* INSTRUCTIONS TO FOLLOW: Repeat only the lines below from the one containing "most 16. -/" through the one containing "1,000 (R113). -/", inclusive, exactly as written.

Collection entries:
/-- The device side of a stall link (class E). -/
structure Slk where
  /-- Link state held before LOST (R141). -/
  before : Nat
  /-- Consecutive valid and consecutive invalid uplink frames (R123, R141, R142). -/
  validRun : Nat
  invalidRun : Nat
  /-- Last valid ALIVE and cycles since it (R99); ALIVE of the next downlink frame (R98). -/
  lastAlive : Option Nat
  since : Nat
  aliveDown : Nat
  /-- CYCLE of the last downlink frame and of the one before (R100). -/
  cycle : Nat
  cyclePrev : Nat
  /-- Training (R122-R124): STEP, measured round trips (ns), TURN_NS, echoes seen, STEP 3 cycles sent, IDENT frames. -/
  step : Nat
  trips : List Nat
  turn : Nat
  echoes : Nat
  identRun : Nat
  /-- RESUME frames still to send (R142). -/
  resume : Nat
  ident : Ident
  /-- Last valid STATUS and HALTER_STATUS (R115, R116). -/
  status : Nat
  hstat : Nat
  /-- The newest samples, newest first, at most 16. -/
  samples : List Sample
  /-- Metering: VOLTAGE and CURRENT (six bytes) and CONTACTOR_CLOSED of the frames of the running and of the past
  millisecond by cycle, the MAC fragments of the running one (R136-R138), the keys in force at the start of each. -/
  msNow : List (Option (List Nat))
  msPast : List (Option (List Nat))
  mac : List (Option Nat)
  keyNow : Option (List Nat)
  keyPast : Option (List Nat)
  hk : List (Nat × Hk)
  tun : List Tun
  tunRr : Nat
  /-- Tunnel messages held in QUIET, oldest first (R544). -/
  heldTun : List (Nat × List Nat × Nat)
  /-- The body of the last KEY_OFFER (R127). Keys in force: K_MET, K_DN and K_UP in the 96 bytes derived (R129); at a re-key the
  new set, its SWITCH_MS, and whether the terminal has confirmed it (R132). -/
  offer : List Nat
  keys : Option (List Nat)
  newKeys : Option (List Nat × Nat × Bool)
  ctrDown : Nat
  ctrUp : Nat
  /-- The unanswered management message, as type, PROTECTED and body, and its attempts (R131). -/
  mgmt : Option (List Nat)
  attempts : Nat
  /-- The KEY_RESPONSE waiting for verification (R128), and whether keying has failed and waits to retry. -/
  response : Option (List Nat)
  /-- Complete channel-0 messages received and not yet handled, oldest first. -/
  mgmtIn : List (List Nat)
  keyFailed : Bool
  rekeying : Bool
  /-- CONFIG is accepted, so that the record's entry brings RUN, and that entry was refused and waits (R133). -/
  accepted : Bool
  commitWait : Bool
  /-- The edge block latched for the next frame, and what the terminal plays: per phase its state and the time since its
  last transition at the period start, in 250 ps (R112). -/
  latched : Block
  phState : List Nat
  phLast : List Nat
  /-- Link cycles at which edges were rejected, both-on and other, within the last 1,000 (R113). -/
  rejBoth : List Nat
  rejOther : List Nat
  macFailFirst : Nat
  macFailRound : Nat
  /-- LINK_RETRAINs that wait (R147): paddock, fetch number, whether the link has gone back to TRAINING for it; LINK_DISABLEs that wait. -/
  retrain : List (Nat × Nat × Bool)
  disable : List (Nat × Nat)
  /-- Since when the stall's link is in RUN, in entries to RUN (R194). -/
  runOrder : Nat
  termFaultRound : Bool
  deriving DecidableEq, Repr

* SOLUTION TO THIS PROBLEM:
  /-- The newest samples, newest first, at most 16. -/
  samples : List Sample
  /-- Metering: VOLTAGE and CURRENT (six bytes) and CONTACTOR_CLOSED of the frames of the running and of the past
  millisecond by cycle, the MAC fragments of the running one (R136-R138), the keys in force at the start of each. -/
  msNow : List (Option (List Nat))
  msPast : List (Option (List Nat))
  mac : List (Option Nat)
  keyNow : Option (List Nat)
  keyPast : Option (List Nat)
  hk : List (Nat × Hk)
  tun : List Tun
  tunRr : Nat
  /-- Tunnel messages held in QUIET, oldest first (R544). -/
  heldTun : List (Nat × List Nat × Nat)
  /-- The body of the last KEY_OFFER (R127). Keys in force: K_MET, K_DN and K_UP in the 96 bytes derived (R129); at a re-key the
  new set, its SWITCH_MS, and whether the terminal has confirmed it (R132). -/
  offer : List Nat
  keys : Option (List Nat)
  newKeys : Option (List Nat × Nat × Bool)
  ctrDown : Nat
  ctrUp : Nat
  /-- The unanswered management message, as type, PROTECTED and body, and its attempts (R131). -/
  mgmt : Option (List Nat)
  attempts : Nat
  /-- The KEY_RESPONSE waiting for verification (R128), and whether keying has failed and waits to retry. -/
  response : Option (List Nat)
  /-- Complete channel-0 messages received and not yet handled, oldest first. -/
  mgmtIn : List (List Nat)
  keyFailed : Bool
  rekeying : Bool
  /-- CONFIG is accepted, so that the record's entry brings RUN, and that entry was refused and waits (R133). -/
  accepted : Bool
  commitWait : Bool
  /-- The edge block latched for the next frame, and what the terminal plays: per phase its state and the time since its
  last transition at the period start, in 250 ps (R112). -/
  latched : Block
  phState : List Nat
  phLast : List Nat
  /-- Link cycles at which edges were rejected, both-on and other, within the last 1,000 (R113). -/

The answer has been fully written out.